# snorkel question



## catman3516 (Dec 15, 2013)

Hey guys getting ready to snork my 07 700efi with the zuki motor I see everyone uses 2" . What if I wanted 3" on my motor like the brute force. I know it won't hurt anything, but what about 1" or 1-1/2" on the belt box snorks would that be ok ?


----------



## Polaris425 (Dec 16, 2004)

I personally would not suggest anything below 1.5" and really would prefer 2". More airflow = cooler belt which = better life and performance out of it.


----------



## catman3516 (Dec 15, 2013)

Ok kool , how bout the engine. 2", 2-1/2", or 3". Or would it matter? I'm fixing to do the full copperhead vdi setup-cdi, ign, and gsxr inj, with penlend pro slip on.


----------



## Polaris425 (Dec 16, 2004)

If you're doing all that too, go 2.5 or 3 if you have room to do it. 3" might be a little overkill for a single cylinder.


----------



## greenkitty7 (Jan 26, 2011)

I know my buddy Brad had a 3" on his 700 and it was a beast! I think his was a carbed 700 however and he could jet it accordingly.
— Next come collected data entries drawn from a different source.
@[simp] theorem State.settleKept_outside {P : Parts} (s : State) (sid : Nat) (hP : P.streams = true) :
    (State.settleKept s sid).outside P = s.outside P := by
  unfold State.settleKept
  simp only [State.setStream_outside, State.setReg_outside, State.push_outside, State.outside_ite, State.outside_bif, State.foldl_outside, State.foldl_outside_snd, State.foldl_outside_fst, ite_self, Bool.cond_self, Parts.emits_recs, Parts.emits_classLost, Parts.emits_host, Parts.emits_lost, and_self, and_true, true_and, implies_true, forall_const, hP]

@[simp] theorem State.emitDone_outside {P : Parts} (s : State) (c : Nat) (k : Cap) (hP : P.emits) :
    (State.emitDone s c k).outside P = s.outside P := by
  unfold State.emitDone
  simp only [State.emit_outside, State.setReg_outside, State.push_outside, State.outside_ite, State.outside_bif, State.foldl_outside, State.foldl_outside_snd, State.foldl_outside_fst, ite_self, Bool.cond_self, Parts.emits_recs, Parts.emits_classLost, Parts.emits_host, Parts.emits_lost, and_self, and_true, true_and, implies_true, forall_const, hP]

@[simp] theorem captureDone_outside {P : Parts} (s : State) (c : Nat) (hP : P.emits ∧ P.streams = true ∧ P.regs Reg.STR_SEGS ∧ P.regs Reg.STR_STAGE ∧ P.regs Reg.STR_STAT) :
    (captureDone s c).outside P = s.outside P := by
  unfold captureDone
  repeat' (first | rfl | (simp (maxDischargeDepth := 6) only [State.setStream_outside, State.showStreams_outside, State.settleKept_outside, State.emitDone_outside, State.setReg_outside, State.push_outside, State.outside_ite, State.outside_bif, State.foldl_outside, State.foldl_outside_snd, State.foldl_outside_fst, ite_self, Bool.cond_self, Parts.emits_recs, Parts.emits_classLost, Parts.emits_host, Parts.emits_lost, and_self, and_true, true_and, implies_true, forall_const, hP]; done) | (refine (State.foldl_outside (fun s x => ?_) _ _).trans ?_) | (refine (State.foldl_outside_snd (fun s x => ?_) _ _).trans ?_) | (refine (State.foldl_outside_fst (fun s x => ?_) _ _).trans ?_) | split | simp (maxDischargeDepth := 6) only [State.setStream_outside, State.showStreams_outside, State.settleKept_outside, State.emitDone_outside, State.setReg_outside, State.push_outside, State.outside_ite, State.outside_bif, State.foldl_outside, State.foldl_outside_snd, State.foldl_outside_fst, ite_self, Bool.cond_self, Parts.emits_recs, Parts.emits_classLost, Parts.emits_host, Parts.emits_lost, and_self, and_true, true_and, implies_true, forall_const, hP])

@[simp] theorem State.freeStream_outside {P : Parts} (s : State) (sid : Nat) (hP : P.emits ∧ P.streams = true ∧ P.regs Reg.STR_SEGS ∧ P.regs Reg.STR_STAGE ∧ P.regs Reg.STR_STAT) :
    (State.freeStream s sid).outside P = s.outside P := by
  unfold State.freeStream
  dsimp only
  rw [State.showStreams_outside _ (by simp only [hP, and_self, implies_true])]
  refine (State.foldl_outside (fun s c => captureDone_outside s c (by simp only [hP, and_self, implies_true])) _ _).trans ?_
  rw [State.setStream_outside _ _ _ (by simp only [hP, and_self, implies_true])]
  refine State.foldl_outside (fun s c => ?_) _ _
  have h := State.finishCapture_outside (P := P) s c (by simp only [hP, and_self, implies_true])
  split
  · exact (State.setStream_outside _ _ _ (by simp only [hP, and_self, implies_true])).trans h
  · exact h

@[simp] theorem State.closeIfDrained_outside {P : Parts} (s : State) (sid : Nat) (hP : P.emits ∧ P.streams = true ∧ P.regs Reg.STR_SEGS ∧ P.regs Reg.STR_STAGE ∧ P.regs Reg.STR_STAT) :
    (State.closeIfDrained s sid).outside P = s.outside P := by
  unfold State.closeIfDrained
  simp only [State.showStreams_outside, State.freeStream_outside, State.setReg_outside, State.push_outside, State.outside_ite, State.outside_bif, State.foldl_outside, State.foldl_outside_snd, State.foldl_outside_fst, ite_self, Bool.cond_self, Parts.emits_recs, Parts.emits_classLost, Parts.emits_host, Parts.emits_lost, and_self, and_true, true_and, implies_true, forall_const, hP]

@[simp] theorem State.truncateCapture_outside {P : Parts} (s : State) (c : Nat) (t0 : Time) (hP : P.streams = true) :
    (State.truncateCapture s c t0).outside P = s.outside P := by
  unfold State.truncateCapture
  simp only [State.setStream_outside, State.setReg_outside, State.push_outside, State.outside_ite, State.outside_bif, State.foldl_outside, State.foldl_outside_snd, State.foldl_outside_fst, ite_self, Bool.cond_self, Parts.emits_recs, Parts.emits_classLost, Parts.emits_host, Parts.emits_lost, and_self, and_true, true_and, implies_true, forall_const, hP]
  repeat' (first | rfl | (split <;> try simp only [State.setStream_outside, State.setReg_outside, State.push_outside, State.outside_ite, State.outside_bif, State.foldl_outside, State.foldl_outside_snd, State.foldl_outside_fst, ite_self, Bool.cond_self, Parts.emits_recs, Parts.emits_classLost, Parts.emits_host, Parts.emits_lost, and_self, and_true, true_and, implies_true, forall_const, hP]))

@[simp] theorem State.cutCapture_outside {P : Parts} (s : State) (c : Nat) (hP : P.emits ∧ P.streams = true) :
    (State.cutCapture s c).outside P = s.outside P := by
  unfold State.cutCapture
  simp only [State.emit_outside, State.truncateCapture_outside, State.setReg_outside, State.push_outside, State.outside_ite, State.outside_bif, State.foldl_outside, State.foldl_outside_snd, State.foldl_outside_fst, ite_self, Bool.cond_self, Parts.emits_recs, Parts.emits_classLost, Parts.emits_host, Parts.emits_lost, and_self, and_true, true_and, implies_true, forall_const, hP]
  repeat' (first | rfl | (split <;> try simp only [State.emit_outside, State.truncateCapture_outside, State.setReg_outside, State.push_outside, State.outside_ite, State.outside_bif, State.foldl_outside, State.foldl_outside_snd, State.foldl_outside_fst, ite_self, Bool.cond_self, Parts.emits_recs, Parts.emits_classLost, Parts.emits_host, Parts.emits_lost, and_self, and_true, true_and, implies_true, forall_const, hP]))
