-- ==== Sys2Proof/Laws/State.lean ====
section
/-!
SUPPORT. What the basic updates of State leave and change: a register that has been set is read back and every other one keeps its value;
an update of the register file, an output, a free value or a unit of a store changes nothing else.
-/

set_option Elab.async false
namespace Sys2Proof.Machine

/-! ### The register file -/

@[simp] theorem State.reg_setReg_self (s : State) (a : Nat) (w : Word) : (s.setReg a w).reg a = w := by
  simp [State.reg, State.setReg]

theorem State.reg_setReg_other (s : State) {a b : Nat} (h : b ≠ a) (w : Word) : (s.setReg a w).reg b = s.reg b := by
  simp [State.reg, State.setReg, Store.get_set_other _ _ h]

theorem State.reg_setReg (s : State) (a b : Nat) (w : Word) : (s.setReg a w).reg b = if b = a then w else s.reg b := by
  simp [State.reg, State.setReg, Store.get_set]

theorem State.reg_setFld_self (s : State) (a : Nat) (f : Field) (v : Nat) : (s.setFld a f v).reg a = putField f (s.reg a) v := by
  simp [State.setFld]

theorem State.reg_setFld_other (s : State) {a b : Nat} (h : b ≠ a) (f : Field) (v : Nat) : (s.setFld a f v).reg b = s.reg b := by
  simp [State.setFld, State.reg_setReg_other s h]

/-- A field that has been set is read back. -/
theorem State.fld_setFld_self (s : State) (a : Nat) {f : Field} (h : Field.inWord f) (v : Nat) :
    (s.setFld a f v).fld a f = v % 2 ^ fieldWidth f := by
  simp [State.fld, State.reg_setFld_self, getField_putField h]

/-- A field apart from the one set keeps its number. -/
theorem State.fld_setFld_apart (s : State) (a : Nat) {f g : Field} (h : Field.inWord f) (hg : g.lo ≤ g.hi)
    (ha : f.hi < g.lo ∨ g.hi < f.lo) (v : Nat) : (s.setFld a f v).fld a g = s.fld a g := by
  simp [State.fld, State.reg_setFld_self, getField_putField_apart h hg ha]

/-- A field of another register keeps its number. -/
theorem State.fld_setFld_other (s : State) {a b : Nat} (h : b ≠ a) (f g : Field) (v : Nat) : (s.setFld a f v).fld b g = s.fld b g := by
  simp [State.fld, State.reg_setFld_other s h]

/-- A bit that has been set reads 1. -/
theorem State.flag_raise (s : State) (a : Nat) {f : Field} (h : Field.inWord f) : (s.raise a f).flag a f = true := by
  have hp : 1 < 2 ^ fieldWidth f := Nat.one_lt_pow (by unfold fieldWidth; have := h.1; omega) (by omega)
  simp [State.flag, State.raise, State.fld_setFld_self s a h, Nat.mod_eq_of_lt hp]

/-- A field that has been cleared reads 0. -/
theorem State.fld_clear (s : State) (a : Nat) {f : Field} (h : Field.inWord f) : (s.clear a f).fld a f = 0 := by
  simp [State.clear, State.fld_setFld_self s a h]

theorem State.reg_raise_other (s : State) {a b : Nat} (h : b ≠ a) (f : Field) : (s.raise a f).reg b = s.reg b :=
  State.reg_setFld_other s h f 1

theorem State.reg_clear_other (s : State) {a b : Nat} (h : b ≠ a) (f : Field) : (s.clear a f).reg b = s.reg b :=
  State.reg_setFld_other s h f 0

theorem State.reg_count_other (s : State) {a b : Nat} (h : b ≠ a) (f : Field) : (s.count a f).reg b = s.reg b :=
  State.reg_setFld_other s h f _

/-- The register file stays in canonical form. -/
theorem State.regs_wf_setReg (s : State) (a : Nat) (w : Word) (h : Store.wf (regReset s.fac) s.regs = true) :
    Store.wf (regReset (s.setReg a w).fac) (s.setReg a w).regs = true := Store.wf_set _ _ _ _ h
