-- ==== Sys2Proof/Laws/Rows.lean ====
section
/-!
SUPPORT. The frame of every command: it writes only the parts that `writes` names for it.
-/

set_option Elab.async false
namespace Sys2Proof.Machine

/-- An offset that the choice at place `i` of a list names is named by the list. -/
theorem pick : ∀ (i : Nat) {l : List (Nat → Prop)} {a : Nat}, (l.getD i fun _ => False) a → anyOf l a
  | _, [], _, h => h
  | 0, _ :: _, _, h => .inl h
  | i + 1, _ :: _, _, h => .inr (pick i h)
theorem execPowerOn_frame {s s' : State} (hx : execPowerOn s = .next s') :
    s.SameBut (writes (.powerOn)) s' :=
  State.sameBut_all hx

theorem execColdResetEnd_frame {s s' : State} (hx : execColdResetEnd s = .next s') :
    s.SameBut (writes (.coldResetEnd)) s' :=
  State.sameBut_effect hx (coldResetEnd_outside s ⟨rfl, pick 0 rfl⟩)

theorem execRailBelowCold_frame {s s' : State} (hx : execRailBelowCold s = .next s') :
    s.SameBut (writes (.railBelowCold)) s' :=
  State.sameBut_all hx

theorem execPerstNAssert_frame {s s' : State} (hx : execPerstNAssert s = .next s') :
    s.SameBut (writes (.perstNAssert)) s' :=
  State.sameBut_all hx

theorem execPerstNRelease_frame {s s' : State} (hx : execPerstNRelease s = .next s') :
    s.SameBut (writes (.perstNRelease)) s' :=
  State.sameBut_effect hx (perstNRelease_outside s ⟨rfl, pick 0 rfl⟩)

theorem execSupplyFault_frame {rail : Nat} {mv : Nat} {s s' : State} (hx : execSupplyFault rail mv s = .next s') :
    s.SameBut (writes (.supplyFault rail mv)) s' :=
  State.sameBut_effect hx (supplyFault_outside s rail mv ⟨⟨rfl, rfl, rfl, pick 0 rfl⟩, rfl, pick 1 rfl, rfl, fun n => pick 2 ⟨n, rfl⟩, rfl, pick 3 rfl, rfl, pick 4 rfl, rfl, pick 5 rfl, rfl, pick 6 rfl, rfl, pick 7 rfl, pick 8 rfl, pick 9 rfl, pick 10 rfl⟩)

theorem execReferenceMonitorTrip_frame {mv : Nat} {s s' : State} (hx : execReferenceMonitorTrip mv s = .next s') :
    s.SameBut (writes (.referenceMonitorTrip mv)) s' :=
  State.sameBut_effect hx (referenceMonitorTrip_outside s mv ⟨⟨rfl, rfl, rfl, pick 0 rfl⟩, rfl, pick 1 rfl, rfl, fun n => pick 2 ⟨n, rfl⟩, rfl, pick 3 rfl, rfl, pick 4 rfl, rfl, pick 5 rfl, rfl, pick 6 rfl, rfl, pick 7 rfl, rfl, pick 8 rfl, pick 9 rfl, pick 10 rfl⟩)

theorem execCauseClearTimer_frame {cause : Nat} {s s' : State} (hx : execCauseClearTimer cause s = .next s') :
    s.SameBut (writes (.causeClearTimer cause)) s' :=
  State.sameBut_effect hx (causeClearTimer_outside s cause ⟨rfl, pick 0 rfl, pick 1 rfl⟩)

theorem execSmonLockstepMismatch_frame {s s' : State} (hx : execSmonLockstepMismatch s = .next s') :
    s.SameBut (writes (.smonLockstepMismatch)) s' :=
  State.sameBut_effect hx (smonLockstepMismatch_outside s ⟨⟨rfl, rfl, rfl, pick 0 rfl⟩, rfl, pick 1 rfl, rfl, fun n => pick 2 ⟨n, rfl⟩, rfl, pick 3 rfl, rfl, pick 4 rfl, rfl, pick 5 rfl, rfl, fun n => pick 6 ⟨n, rfl⟩, rfl, pick 7 rfl, pick 8 rfl, pick 9 rfl, pick 10 rfl⟩)

theorem execOutputFault_frame {ball : Nat} {level : Bool} {s s' : State} (hx : execOutputFault ball level s = .next s') :
    s.SameBut (writes (.outputFault ball level)) s' :=
  State.sameBut_effect hx (outputFault_outside s ball level ⟨⟨rfl, rfl, rfl, pick 0 rfl⟩, rfl, pick 1 rfl, rfl, fun n => pick 2 ⟨n, rfl⟩, rfl, pick 3 rfl, rfl, pick 4 rfl, rfl, pick 5 rfl, rfl, fun n => pick 6 ⟨n, rfl⟩, rfl, pick 7 rfl, pick 8 rfl, pick 9 rfl, pick 10 rfl⟩)

theorem execAlarmEvaluate_frame {s s' : State} (hx : execAlarmEvaluate s = .next s') :
    s.SameBut (writes (.alarmEvaluate)) s' :=
  State.sameBut_effect hx (alarmEvaluate_outside s ⟨⟨rfl, rfl, rfl, pick 0 rfl⟩, rfl, fun n => pick 1 ⟨n, rfl⟩, pick 2 rfl⟩)

theorem execAlarmHoldExpiry_frame {output : Nat} {trig : Nat} {s s' : State} (hx : execAlarmHoldExpiry output trig s = .next s') :
    s.SameBut (writes (.alarmHoldExpiry output trig)) s' :=
  State.sameBut_effect hx (alarmHoldExpiry_outside s output trig ⟨⟨rfl, rfl, rfl, pick 0 rfl⟩, rfl, fun n => pick 1 ⟨n, rfl⟩, rfl, pick 2 rfl⟩)

theorem execSafAlmAck_frame {n : Nat} {s s' : State} (hx : execSafAlmAck n s = .next s') :
    s.SameBut (writes (.safAlmAck n)) s' :=
  State.sameBut_effect hx (State.whenOpen_outside (safAlmAck_outside s n ⟨⟨rfl, rfl, rfl, pick 0 rfl⟩, rfl, fun n => pick 1 ⟨n, rfl⟩, pick 2 rfl⟩))

theorem execSafAlmCfgWrite_frame {n : Nat} {i : Nat} {v : Word} {s s' : State} (hx : execSafAlmCfgWrite n i v s = .next s') :
    s.SameBut (writes (.safAlmCfgWrite n i v)) s' :=
  State.sameBut_effect hx (State.whenOpen_outside (safAlmCfgWrite_outside s n i v ⟨⟨rfl, rfl, rfl, pick 0 rfl⟩, rfl, pick 1 rfl, rfl, fun n => pick 2 ⟨n, rfl⟩, rfl, pick 3 rfl, rfl, pick 4 rfl, rfl, pick 5 rfl, rfl, pick 6 rfl, rfl, pick 7 rfl, rfl, pick 8 rfl, pick 9 rfl, pick 10 rfl, pick 11 rfl, pick 12 rfl, pick 13 rfl, pick 14 rfl, fun n m => pick 15 ⟨n, m, rfl⟩⟩))

theorem execSafForceSafe_frame {s s' : State} (hx : execSafForceSafe s = .next s') :
    s.SameBut (writes (.safForceSafe)) s' :=
  State.sameBut_effect hx (State.whenOpen_outside (safForceSafe_outside s ⟨⟨rfl, rfl, rfl, pick 0 rfl⟩, rfl, pick 1 rfl, rfl, fun n => pick 2 ⟨n, rfl⟩, rfl, pick 3 rfl, rfl, pick 4 rfl, rfl, pick 5 rfl, rfl, pick 6 rfl, rfl, pick 7 rfl, pick 8 rfl, pick 9 rfl⟩))

theorem execSafForceAlm_frame {v : Nat} {s s' : State} (hx : execSafForceAlm v s = .next s') :
    s.SameBut (writes (.safForceAlm v)) s' :=
  State.sameBut_effect hx (State.whenOpen_outside (safForceAlm_outside s v ⟨pick 0 rfl, pick 1 rfl⟩))

theorem execBootReferenceAcquired_frame {src : Nat} {s s' : State} (hx : execBootReferenceAcquired src s = .next s') :
    s.SameBut (writes (.bootReferenceAcquired src)) s' :=
  State.sameBut_effect hx (bootReferenceAcquired_outside s src ⟨pick 0 rfl, pick 1 rfl, pick 2 rfl, pick 3 rfl, pick 4 rfl, fun n => pick 5 ⟨n, rfl⟩⟩)

theorem execBootSelfTests_frame {march : Nat} {chk : Bool} {dram : DramTests} {s s' : State} (hx : execBootSelfTests march chk dram s = .next s') :
    s.SameBut (writes (.bootSelfTests march chk dram)) s' :=
  State.sameBut_effect hx (bootSelfTests_outside s march chk dram ⟨⟨rfl, rfl, rfl, pick 2 rfl⟩, rfl, pick 0 rfl, rfl, pick 1 rfl, rfl, pick 3 rfl, rfl, pick 4 rfl, rfl, pick 5 rfl, rfl, pick 6 rfl, rfl, fun n => pick 7 ⟨n, rfl⟩, rfl, pick 8 rfl, rfl, pick 9 rfl, rfl, fun n => pick 10 ⟨n, rfl⟩, rfl, pick 11 rfl, rfl, pick 12 rfl, pick 13 rfl, pick 14 rfl, pick 15 rfl, pick 16 rfl, pick 17 rfl⟩)

theorem execImageValidation_frame {slotB : Bool} {found : Word} {readable : Bool} {bytes : List (BitVec 8)} {s s' : State} (hx : execImageValidation slotB found readable bytes s = .next s') :
    s.SameBut (writes (.imageValidation slotB found readable bytes)) s' :=
  State.sameBut_effect hx (imageValidation_outside s slotB found readable bytes ⟨⟨rfl, rfl, rfl, pick 5 rfl⟩, rfl, pick 0 rfl, rfl, pick 1 rfl, rfl, pick 2 rfl, pick 3 rfl, pick 4 rfl, pick 6 rfl, fun n => pick 7 ⟨n, rfl⟩⟩)

theorem execFwStartTimeout_frame {s s' : State} (hx : execFwStartTimeout s = .next s') :
    s.SameBut (writes (.fwStartTimeout)) s' :=
  State.sameBut_effect hx (fwStartTimeout_outside s ⟨⟨rfl, rfl, rfl, pick 4 rfl⟩, rfl, pick 0 rfl, rfl, pick 1 rfl, rfl, pick 2 rfl, pick 3 rfl, pick 5 rfl, fun n => pick 6 ⟨n, rfl⟩⟩)

theorem execSemanticValidation_frame {graphId : Word} {graph : List NodeDef} {s s' : State} (hx : execSemanticValidation graphId graph s = .next s') :
    s.SameBut (writes (.semanticValidation graphId graph)) s' :=
  State.sameBut_all hx

theorem execBootDone_frame {s s' : State} (hx : execBootDone s = .next s') :
    s.SameBut (writes (.bootDone)) s' :=
  State.sameBut_effect hx (bootDone_outside s ⟨⟨rfl, rfl, rfl, pick 6 rfl⟩, rfl, pick 0 rfl, rfl, pick 1 rfl, rfl, pick 2 rfl, rfl, fun n m => pick 3 ⟨n, m, rfl⟩, rfl, pick 4 rfl, rfl, fun n => pick 5 ⟨n, rfl⟩, rfl, pick 7 rfl, rfl, pick 8 rfl, rfl, pick 9 rfl, rfl, pick 10 rfl, rfl, pick 11 rfl, rfl, pick 12 rfl, rfl, pick 13 rfl, rfl, fun n => pick 14 ⟨n, rfl⟩, rfl, fun n => pick 15 ⟨n, rfl⟩, rfl, fun n => pick 16 ⟨n, rfl⟩, rfl, pick 17 rfl, rfl, pick 18 rfl, rfl, pick 19 rfl, rfl, pick 20 rfl, rfl, pick 21 rfl, rfl, pick 22 rfl, rfl, pick 23 rfl, rfl, pick 24 rfl, rfl, fun n => pick 25 ⟨n, rfl⟩, rfl, fun n => pick 26 ⟨n, rfl⟩, rfl, pick 27 rfl, rfl, pick 28 rfl, rfl, pick 29 rfl, rfl, pick 30 rfl, rfl, pick 31 rfl, rfl, pick 32 rfl, rfl, pick 33 rfl, rfl, pick 34 rfl, rfl, pick 35 rfl, pick 36 rfl, fun n => pick 37 ⟨n, rfl⟩⟩)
I would imagine to get the full potential out of a efi bike with a 3" Snorkel, it would have to have a custom tuned program.


----------



## FABMAN (Dec 18, 2008)

I definitely would go 2 inch with the belt 3 inch on the intake wouldn't hurt and if you're concerned about the overall size of the PCV pipe. I would do it in exhaust tubing you can get pretty tight mandrel bent tubing pretty cheap online. I priced out my brute force all mandrel bent tubing I need for 3" intake and 2 1/4" belt for about $120


----------